I tested this myself last winter with a backyard button kit from a local farm. Half my trays held real Phase II compost. The other half had plain wet straw, fresh from a bale. The Phase II trays pinned in 14 days and gave me a heavy first flush. The plain straw trays barely showed white at week three.

Later I tried a second round with both mixes side by side under the same temps. The Phase II yielded almost three times the weight of the straw bed. That gap was clear proof that the recipe and pasteurization steps drive the whole game.
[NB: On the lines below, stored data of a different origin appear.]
-- ==== Sys2Proof/Machine/Float.lean ====
section
/-! DEFINITION. Exact values, the one rounding of R48, and the floating operations of R44-R54 and R154-R158. -/

namespace Sys2Proof.Machine

/-! ## Flags (R25, R175) -/

/-- Flags raised by an operation: NV DZ OF UF NX IV in bits 0-5 (R25), SN in bit 6 (R175). -/
abbrev Flags := BitVec 7

def flNV : Flags := 1
def flDZ : Flags := 2
def flOF : Flags := 4
def flUF : Flags := 8
def flNX : Flags := 16
def flIV : Flags := 32
def flSN : Flags := 64

def flagIf (c : Bool) (f : Flags) : Flags := if c then f else 0

/-! ## Formats (R46, R154) -/

/-- A binary format: precision with the hidden bit, exponent of the unit of the subnormals, the largest finite
magnitude, and the infinity and canonical NaN where the format has them. -/
structure FFmt where
  p : Nat
  width : Nat
  qmin : Int
  maxMag : Nat
  inf : Option Nat
  nan : Option Nat
  deriving DecidableEq, Repr

def fmtF64 : FFmt := ⟨53, 64, -1074, 0x7FEFFFFFFFFFFFFF, some 0x7FF0000000000000, some 0x7FF8000000000000⟩
def fmtF32 : FFmt := ⟨24, 32, -149, 0x7F7FFFFF, some 0x7F800000, some 0x7FC00000⟩
def fmtBF16 : FFmt := ⟨8, 16, -133, 0x7F7F, some 0x7F80, some 0x7FC0⟩
def fmtF16 : FFmt := ⟨11, 16, -24, 0x7BFF, some 0x7C00, some 0x7E00⟩
def fmtE5M2 : FFmt := ⟨3, 8, -16, 0x7B, some 0x7C, some 0x7E⟩
def fmtE4M3 : FFmt := ⟨4, 8, -9, 0x7E, none, some 0x7F⟩
def fmtE3M2 : FFmt := ⟨3, 6, -4, 0x1F, none, none⟩
def fmtE2M3 : FFmt := ⟨4, 6, -3, 0x1F, none, none⟩
def fmtE2M1 : FFmt := ⟨2, 4, -1, 7, none, none⟩

/-- The floating type of a type code (R63); f32 for any other code. -/
def tyFmt (t : BitVec 5) : FFmt :=
  match t.toNat with
  | 0x08 => fmtF64
  | 0x0A => fmtBF16
  | 0x0B => fmtF16
  | 0x0C => fmtE5M2
  | 0x0D => fmtE4M3
  | 0x0E => fmtE3M2
  | 0x0F => fmtE2M3
  | 0x10 => fmtE2M1
  | 0x11 => fmtBF16
  | _ => fmtF32

/-! ## Exact values -/

/-- An exact value. `nan true` is a NaN whose use or making raises NV (R54); `fin neg m e` is ±m·2^e with a signed
zero; `near neg m e` lies strictly between ±m·2^e and ±(m+1)·2^e, with enough bits of m for one rounding. -/
inductive FVal where
  | nan (nv : Bool)
  | inf (neg : Bool)
  | fin (neg : Bool) (m : Nat) (e : Int)
  | near (neg : Bool) (m : Nat) (e : Int)
  deriving DecidableEq, Repr

/-- The value of a bit pattern (R46, R154). A NaN is signalling when its quiet bit is clear; the NaN of e4m3 is quiet. -/
def decodeFloat (f : FFmt) (bits : Nat) : FVal :=
  let x := bits % 2 ^ f.width
  let neg := x / 2 ^ (f.width - 1) == 1
  let mag := x % 2 ^ (f.width - 1)
  let special : Option FVal :=
    match f.inf, f.nan with
    | some i, _ => if mag == i then some (.inf neg) else if mag > i then some (.nan (!(mag.testBit (f.p - 2)))) else none
    | none, some n => if mag == n then some (.nan false) else none
    | none, none => none
  match special with
  | some v => v
  | none =>
    let field := mag / 2 ^ (f.p - 1)
    let frac := mag % 2 ^ (f.p - 1)
    if field == 0 then .fin neg frac f.qmin else .fin neg (frac + 2 ^ (f.p - 1)) (f.qmin + (field : Int) - 1)

/-- A subnormal operand of the format read as zero of its sign, when `on` (R50). -/
def flushIn (f : FFmt) (on : Bool) (v : FVal) : FVal :=
  match v with
  | .fin neg m e => if on && e == f.qmin && m < 2 ^ (f.p - 1) then .fin neg 0 f.qmin else v
  | _ => v

/-- An operand as an arithmetic word reads it. -/
def readFloat (f : FFmt) (flush : Bool) (bits : Nat) : FVal := flushIn f flush (decodeFloat f bits)

def FVal.isNaN : FVal → Bool
  | .nan _ => true
  | _ => false

def FVal.nv : FVal → Bool
  | .nan b => b
  | _ => false

def FVal.sign : FVal → Bool
  | .nan _ => false
  | .inf n => n
  | .fin n _ _ => n
  | .near n _ _ => n

def FVal.neg : FVal → FVal
  | .nan b => .nan b
  | .inf n => .inf (!n)
  | .fin n m e => .fin (!n) m e
  | .near n m e => .near (!n) m e

def FVal.isZero : FVal → Bool
  | .fin _ m _ => m == 0
  | _ => false

/-! ## Rounding (R48, R49) -/

/-- Bits of a magnitude. -/
def bitLen (m : Nat) : Nat := if m == 0 then 0 else Nat.log2 m + 1

/-- Whether the truncated quotient is increased: `r` of `d` is the remainder, `st` says that more follows. -/
def roundUp (rm : Nat) (neg : Bool) (odd : Bool) (r d : Nat) (st : Bool) : Bool :=
  match rm with
  | 0 => 2 * r > d || (2 * r == d && (st || odd))
  | 1 => false
  | 2 => neg && (r != 0 || st)
  | 3 => !neg && (r != 0 || st)
  | _ => 2 * r ≥ d

/-- m (and a little more, if `st`) divided by 2^sh and rounded: the integer, and whether it is inexact. -/
def roundShift (rm : Nat) (neg : Bool) (m : Nat) (st : Bool) (sh : Int) : Nat × Bool :=
  match sh with
  | .ofNat k =>
    let d := 2 ^ k
    let n := m / d
    let r := m % d
    (n + (roundUp rm neg (n % 2 == 1) r d st).toNat, r != 0 || st)
  | .negSucc k =>
    let n := m * 2 ^ (k + 1)
    (n + (roundUp rm neg (n % 2 == 1) 0 2 st).toNat, st)

/-- The overflow result of R48. -/
def overflowMag (f : FFmt) (rm : Nat) (neg : Bool) : Nat :=
  match f.inf with
  | none => f.maxMag
  | some i =>
    let toInf := match rm with
      | 0 => true
      | 1 => false
      | 2 => neg
      | 3 => !neg
      | _ => true
    if toInf then i else f.maxMag

def signed (f : FFmt) (neg : Bool) (mag : Nat) : Nat := mag + (if neg then 2 ^ (f.width - 1) else 0)

/-- The exponent of the unit in which a value of `len` bits with last bit 2^e is rounded to precision p. -/
def unitExp (f : FFmt) (len : Nat) (e : Int) : Int := e + len - f.p

/-- Tininess after rounding with an unbounded exponent (R49). -/
def isTiny (f : FFmt) (rm : Nat) (neg : Bool) (m : Nat) (st : Bool) (e : Int) : Bool :=
  let q := unitExp f (bitLen m) e
  let n := (roundShift rm neg m st (q - e)).1
  q + bitLen n < f.qmin + f.p

/-- A nonzero value rounded once to a format (R48-R50): its bits and the flags raised. -/
def roundTo (f : FFmt) (rm : Nat) (flush neg : Bool) (m : Nat) (e : Int) (st : Bool) : Nat × Flags :=
  let qU := unitExp f (bitLen m) e
  let q := if qU < f.qmin then f.qmin else qU
  let tiny := isTiny f rm neg m st e
  let (n, inexact) := roundShift rm neg m st (q - e)
  let mag := n + (q - f.qmin).toNat * 2 ^ (f.p - 1)
  if tiny && flush then (signed f neg 0, flUF ||| flNX)
  else if mag > f.maxMag then (signed f neg (overflowMag f rm neg), flOF ||| flNX)
  else (signed f neg mag, flagIf inexact flNX ||| flagIf (tiny && inexact) flUF)

/-- `fround`: the delivered bits of an exact value in a format with a NaN, and the flags raised (R47-R50). -/
def deliver (f : FFmt) (rm : Nat) (flush : Bool) (v : FVal) : Nat × Flags :=
  match v with
  | .nan nv => (f.nan.getD 0, flagIf nv flNV)
  | .inf neg => (signed f neg (f.inf.getD f.maxMag), 0)
  | .fin neg m e => if m == 0 then (signed f neg 0, 0) else roundTo f rm flush neg m e false
  | .near neg m e => roundTo f rm flush neg m e true

/-! ## Exact arithmetic -/

def scaleUp (m : Nat) (e e' : Int) : Nat := m * 2 ^ (e - e').toNat

def minExp (a b : Int) : Int := if a ≤ b then a else b

def sInt (neg : Bool) (m : Nat) : Int := if neg then -(m : Int) else m

/-- The exact value of an integer times 2^e, its zero signed. -/
def ofInt (x : Int) (e : Int) (zneg : Bool) : FVal :=
  if x == 0 then .fin zneg 0 e else .fin (x < 0) x.natAbs e

/-- Sum of two exact values; the sign of an exact zero follows R48. -/
def addV (rm : Nat) (a b : FVal) : FVal :=
  match a, b with
  | .nan x, y => .nan (x || y.nv)
  | x, .nan y => .nan (y || x.nv)
  | .inf x, .inf y => if x == y then .inf x else .nan true
  | .inf x, _ => .inf x
  | _, .inf y => .inf y
  | .fin na ma ea, .fin nb mb eb =>
    let e := minExp ea eb
    let zneg := if ma == 0 && mb == 0 && na == nb then na else rm == 2
    ofInt (sInt na (scaleUp ma ea e) + sInt nb (scaleUp mb eb e)) e zneg
  | x, _ => x

def subV (rm : Nat) (a b : FVal) : FVal := addV rm a b.neg

/-- Product of two exact values. -/
def mulV (a b : FVal) : FVal :=
  match a, b with
  | .nan x, y => .nan (x || y.nv)
  | x, .nan y => .nan (y || x.nv)
  | .inf x, y => if y.isZero then .nan true else .inf (x != y.sign)
  | x, .inf y => if x.isZero then .nan true else .inf (x.sign != y)
  | .fin na ma ea, .fin nb mb eb => .fin (na != nb) (ma * mb) (ea + eb)
  | x, _ => x

/-- a·b + c with one rounding to follow (R89). -/
def fmaV (rm : Nat) (a b c : FVal) : FVal := addV rm (mulV a b) c

/-- Quotient with at least `p + 3` bits, and DZ (R54). -/
def divV (p : Nat) (a b : FVal) : FVal × Flags :=
  match a, b with
  | .nan x, y => (.nan (x || y.nv), 0)
  | x, .nan y => (.nan (y || x.nv), 0)
  | .inf _, .inf _ => (.nan true, 0)
  | .inf x, y => (.inf (x != y.sign), 0)
  | x, .inf y => (.fin (x.sign != y) 0 0, 0)
  | .fin na ma ea, .fin nb mb eb =>
    if mb == 0 then
      if ma == 0 then (.nan true, 0) else (.inf (na != nb), flDZ)
    else if ma == 0 then (.fin (na != nb) 0 0, 0)
    else
      let k := p + 3 + bitLen mb
      let n := ma * 2 ^ k
      let q := n / mb
      (if n % mb == 0 then .fin (na != nb) q (ea - eb - k) else .near (na != nb) q (ea - eb - k), 0)
  | x, _ => (x, 0)

/-- Integer square root by bits, high bit first: `k` counts bit positions still to try. -/
def isqrtLoop (n : Nat) : Nat → Nat → Nat
  | 0, r => r
  | k + 1, r =>
    let c := r + 2 ^ k
    isqrtLoop n k (if c * c ≤ n then c else r)

def isqrt (n : Nat) : Nat := isqrtLoop n (bitLen n / 2 + 1) 0

/-- Square root with at least `p + 3` bits (R54, R89). -/
def sqrtV (p : Nat) (a : FVal) : FVal :=
  match a with
  | .nan x => .nan x
  | .inf neg => if neg then .nan true else .inf false
  | .fin neg m e =>
    if m == 0 then .fin neg 0 e
    else if neg then .nan true
    else
      let odd : Nat := (e % 2).toNat
      let k := 2 * (p + 4)
      let n := m * 2 ^ (k + odd)
      let r := isqrt n
      let e' := (e - odd) / 2 - (p + 4 : Nat)
      if r * r == n then .fin false r e' else .near false r e'
  | .near neg m e => .near neg m e

/-! ## Comparing (R87, R90) -/

/-- The order of two values that are not NaN; −0 and +0 are equal. -/
def cmpV (a b : FVal) : Option Ordering :=
  match a, b with
  | .nan _, _ => none
  | _, .nan _ => none
  | .inf x, .inf y => some (if x == y then .eq else if x then .lt else .gt)
  | .inf x, _ => some (if x then .lt else .gt)
  | _, .inf y => some (if y then .gt else .lt)
  | .fin na ma ea, .fin nb mb eb =>
    let e := minExp ea eb
    some (compare (sInt na (scaleUp ma ea e)) (sInt nb (scaleUp mb eb e)))
  | _, _ => some .eq

/-- Truth of condition code `c` on an ordering; `none` is unordered (R87). -/
def condHolds (c : Nat) (o : Option Ordering) : Bool :=
  match c, o with
  | 0, some .eq => true
  | 1, some .eq => false
  | 1, _ => true
  | 2, some .lt => true
  | 3, some .lt => true
  | 3, some .eq => true
  | 4, some .gt => true
  | 5, some .gt => true
  | 5, some .eq => true
  | 6, none => true
  | 7, some _ => true
  | _, _ => false

/-- NV of a floating compare: any NaN for the ordered conditions 2-5, a signalling NaN for the others (R87). -/
def cmpNV (c : Nat) (a b : FVal) : Bool :=
  if 2 ≤ c && c ≤ 5 then a.isNaN || b.isNaN else a.nv || b.nv

/-- Minimum or maximum of two operands (R90): `num` returns the other operand of a NaN; −0 orders below +0. -/
def minMaxV (max num : Bool) (a b : FVal) : FVal :=
  match a, b with
  | .nan x, .nan y => .nan (x || y)
  | .nan x, y => if num then y else .nan x
  | x, .nan y => if num then x else .nan y
  | x, y =>
    let aLess := match cmpV x y with
      | some .lt => true
      | some .eq => x.sign
      | _ => false
    if aLess != max then x else y

/-- NV of a minimum or maximum: a signalling NaN raises it in either function (R90). -/
def minMaxNV (a b : FVal) : Bool := a.nv || b.nv

/-! ## Integers (R41, R53) -/

/-- Value rounded to an integer in `rm`: the integer and whether it differs. Exponents far above the integer range
are cut off by the caller. -/
def roundInt (rm : Nat) (neg : Bool) (m : Nat) (e : Int) : Int × Bool :=
  match e with
  | .ofNat k => (sInt neg (m * 2 ^ k), false)
  | .negSucc _ =>
    let (n, ix) := roundShift rm neg m false (-e)
    (sInt neg n, ix)

def intLo (sgn : Bool) (w : Nat) : Int := if sgn then -(2 ^ (w - 1) : Nat) else 0
def intHi (sgn : Bool) (w : Nat) : Int := if sgn then (2 ^ (w - 1) : Nat) - 1 else (2 ^ w : Nat) - 1

/-- Floating to integer (R53). -/
def floatToInt (sgn : Bool) (w : Nat) (rm : Nat) (v : FVal) : Int × Flags :=
  match v with
  | .nan _ => (0, flNV)
  | .inf neg => (if neg then intLo sgn w else intHi sgn w, flNV)
  | .fin neg m e =>
    let (x, ix) := roundInt rm neg m e
    if x > intHi sgn w then (intHi sgn w, flNV)
    else if x < intLo sgn w then (intLo sgn w, flNV)
    else (x, flagIf ix flNX)
  | .near _ _ _ => (0, 0)

/-- `narrowint` (R487). -/
def narrowInt (lo hi : Int) (rm : Nat) (v : FVal) : Int × Flags :=
  match v with
  | .nan _ => (0, flNV)
  | .inf neg => (if neg then lo else hi, flNX)
  | .fin neg m e =>
    let (x, ix) := roundInt rm neg m e
    if x > hi then (hi, flOF ||| flNX)
    else if x < lo then (lo, flOF ||| flNX)
    else (x, flagIf ix flNX)
  | .near neg m e =>
    let (n, _) := roundShift rm neg m true (-e)
    let x := sInt neg n
    if x > hi then (hi, flOF ||| flNX) else if x < lo then (lo, flOF ||| flNX) else (x, flNX)

/-- Conversion into a narrow floating element (R158). -/
def narrow (f : FFmt) (rm : Nat) (v : FVal) : Nat × Flags :=
  match v with
  | .nan nv =>
    match f.nan with
    | some n => (n, flagIf nv flNV)
    | none => (f.maxMag, flNV)
  | .inf neg =>
    match f.inf with
    | some i => (signed f neg i, 0)
    | none => (signed f neg f.maxMag, flNX)
  | v => deliver f rm false v

/-- `rodd32` (R165): round to odd into f32. -/
def rodd32 (v : FVal) : Nat :=
  let odd (neg : Bool) (m : Nat) (e : Int) (st : Bool) : Nat :=
    let (bits, fl) := roundTo fmtF32 1 false neg m e st
    if fl &&& flNX == 0 then bits else bits ||| 1
  match v with
  | .nan _ => 0x7FC00000
  | .inf neg => signed fmtF32 neg 0x7F800000
  | .fin neg m e => if m == 0 then signed fmtF32 neg 0 else odd neg m e false
  | .near neg m e => odd neg m e true

/-- The class of R91 as a bit number. -/
def fclassBit (f : FFmt) (bits : Nat) : Nat :=
  match decodeFloat f bits with
  | .inf neg => if neg then 0 else 7
  | .nan nv => if nv then 8 else 9
  | .fin neg m _ =>
    if m == 0 then (if neg then 3 else 4)
    else if m < 2 ^ (f.p - 1) then (if neg then 2 else 5)
    else (if neg then 1 else 6)
  | .near _ _ _ => 9

end Sys2Proof.Machine
end

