/-- An older access `x` holds back `e`: one byte (R289, R291), or the order of R292-R295. -/
def holdsBack (s : State) (who : Access) (x e : LogEntry) : Bool :=
  x.seq < e.seq && !entryDone x && (x.order.precedes e.order || overlap s who x e)

/-- The entries in flight that are older than number `q`, in order. -/
def Kern.inFlightBefore (k : Kern) (q : Nat) : List LogEntry :=
  rising LogEntry.seq (k.entries.filter fun x => x.seq < q && !entryDone x)

/-- Memory as the older writes in flight leave it, all together. -/
def afterOlder (s : State) (q : Nat) : State :=
  ((s.core.kern.inFlightBefore q).filter fun x => writesMem x.opc).foldl (fun s x =>
    match perform s (kernAccess s) x with
    | .ok (_, s') => s'
    | .error _ => s) s

/-- The tables as the older writes leave them give the access another translation: its walk waits for them (R300). -/
def changesWalk (s : State) (e : LogEntry) : Bool :=
  let look (s : State) : Walk Xlat := walk s (coreDie s.focus) s.core.cp.asid (fld e.addr 0 56)
  e.walked.isNone && apertureOf e.addr == some 0 && look (afterOlder s e.seq) != look s

/-- No older access of the focused core's kernel stands before an entry, nor a release in progress in its own bundle. -/
def mayPerform (s : State) (e : LogEntry) : Bool :=
  let k := s.core.kern
  !(k.entries.any fun x => holdsBack s (kernAccess s) x e) && !changesWalk s e && !k.ownBefore e.seq e.order &&
    !k.pinned e.seq && !(ownLoad s e).any fun off => k.ownStrong e.seq e.order off e.size

/-! ## Walks in program order (R300) -/

/-- An entry whose walk has not been made. -/
def needsWalk (e : LogEntry) : Bool := e.status == .inFlight && e.walked.isNone && apertureOf e.addr == some 0

/-- The entry of the same number is replaced. -/
def Kern.setEntry (k : Kern) (e : LogEntry) : Kern :=
  let put (o : Option LogEntry) : Option LogEntry := o.map fun x => if x.seq == e.seq then e else x
  { k with landing := k.landing.map put, wqueue := k.wqueue.map put }

/-- The walk of an entry before the access is performed: after older acquires and after the older writes that change it;
none while it waits. One that delivers nothing fails the entry. -/
def walkEntry (s : State) (e : LogEntry) : Option State :=
  let k := s.core.kern
  if (k.inFlightBefore e.seq).any (fun x => x.order.acquires) || k.pinned e.seq || changesWalk s e then none
  else
    match lookup s (accessOf (kernAccess s) e) (fld e.addr 0 56) with
    | .ok (x, s') => some (s'.onKern fun k => k.setEntry { e with walked := some x })
    | .error (.trap t s') => some (s'.onKern fun k => k.setEntry { e with status := .failed t })
    | .error _ => none

/-- The entries before number `q` have made their walks, each an acquire that every younger access follows; none while
one waits. -/
def walkOlder (s : State) (q : Nat) : Option State :=
  ((s.core.kern.inFlightBefore q).filter needsWalk).foldlM walkEntry s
Button mycelium has tight needs you must hit. The mix should hold 70-75% moisture by weight when squeezed. Pasteurize the pile at 140°F (60°C) for 2 hours to kill weed molds while sparing the helpful bugs. Aim for a carbon-to-nitrogen ratio near 17:1. That tight ratio packs in the protein the fruits need to grow fast.

Different mushrooms want different beds. Agaricus bisporus, the white button and cremini, fruits best on Phase II compost made from straw and manure. Oyster mushrooms thrive on supplemented straw with 5-10% bran for extra nitrogen. Shiitake prefer hardwood sawdust blocks dosed with bran. King oyster does well on the same sawdust mix as shiitake.

You can buy bagged Phase II compost from a few specialty sources online. Mushroom Mountain, Field & Forest Products, and North Spore each sell ready-to-use blocks of straw compost in tote form. A 30-pound bag runs $40-$60 shipped and grows about 8-12 pounds of fresh buttons over 3-4 flushes.

If you want a true DIY path, build a 55-gallon (208 L) steel drum pasteurizer for your own mushroom substrate. Drop in 40 pounds of chopped straw and fill the drum with water. Heat with a propane burner until the core hits 160°F (71°C). Hold that temp for 1 hour, then drain and cool to room temp before you mix in spawn. Total gear cost lands near $150 for the drum and burner.

Your first try at mushroom growing will teach you more than any guide. Track temps, weights, and yields in a notebook so each new batch beats the last.